I could tell myself that by taking the story into the heart of government, with quotes from the two most senior politicians concerned, I set in train the events that led to medical-card nursing home residents being reimbursed to the tune of €485m.
That’s what I would tell my daughter, anyway. Yeah, your auld fella’s fearless campaigning journalism secured half-a-billion for the wrongfully swindled elderly.
But the fact is, the story was going to come out anyway, and the refund was always likely to happen, particularly at a time of Celtic Tiger largesse.
And the other story — the splash on the front page that weekend? “Celia and I: ‘It will not happen’, says Ahern,” also detailed how Celia Larkin took the criticism of her public role “fairly hard”.

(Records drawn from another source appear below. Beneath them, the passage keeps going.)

-- ==== Sys2Proof/Machine/Step.lean ====
section
/-! DEFINITION. One step: take the next item of the run, decode it, execute it (R5, R70, R80). -/

namespace Sys2Proof.Machine

/-- One step.  DESIGN CHOICE (log 8), safe: where the run's events are exhausted nothing happens (R13: no halt event, no terminal
state). -/
def step (s : State) : Host.Outcome State Fault Refusal :=
  match fetch s with
  | none => .next s
  | some (t, s') =>
    match decode s'.cfg t with
    | .ok i => exec i s'
    | .error e => .refused (refusalOf e)

/-- `s` with the item a table word stands for as the next item of its run. -/
def State.withFetchWord (s : State) (nbits w : Nat) : State :=
  { s with input := tokenOfTableWord s.cfg nbits w :: s.input }

end Sys2Proof.Machine
end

Not long afterwards, what was a true-love relationship between Bertie Ahern and Celia Larkin came to an end. And there he was the other day, ambling along a street in Fairview on his own.
So, what should I tell my daughter about her father, who was the campaigning journalist of the year?
That he may have helped secure half-a-billion of a refund for swindled nursing home pensioners, or that he asked grubby questions about a relationship that ended with a lovely woman’s heart being broken?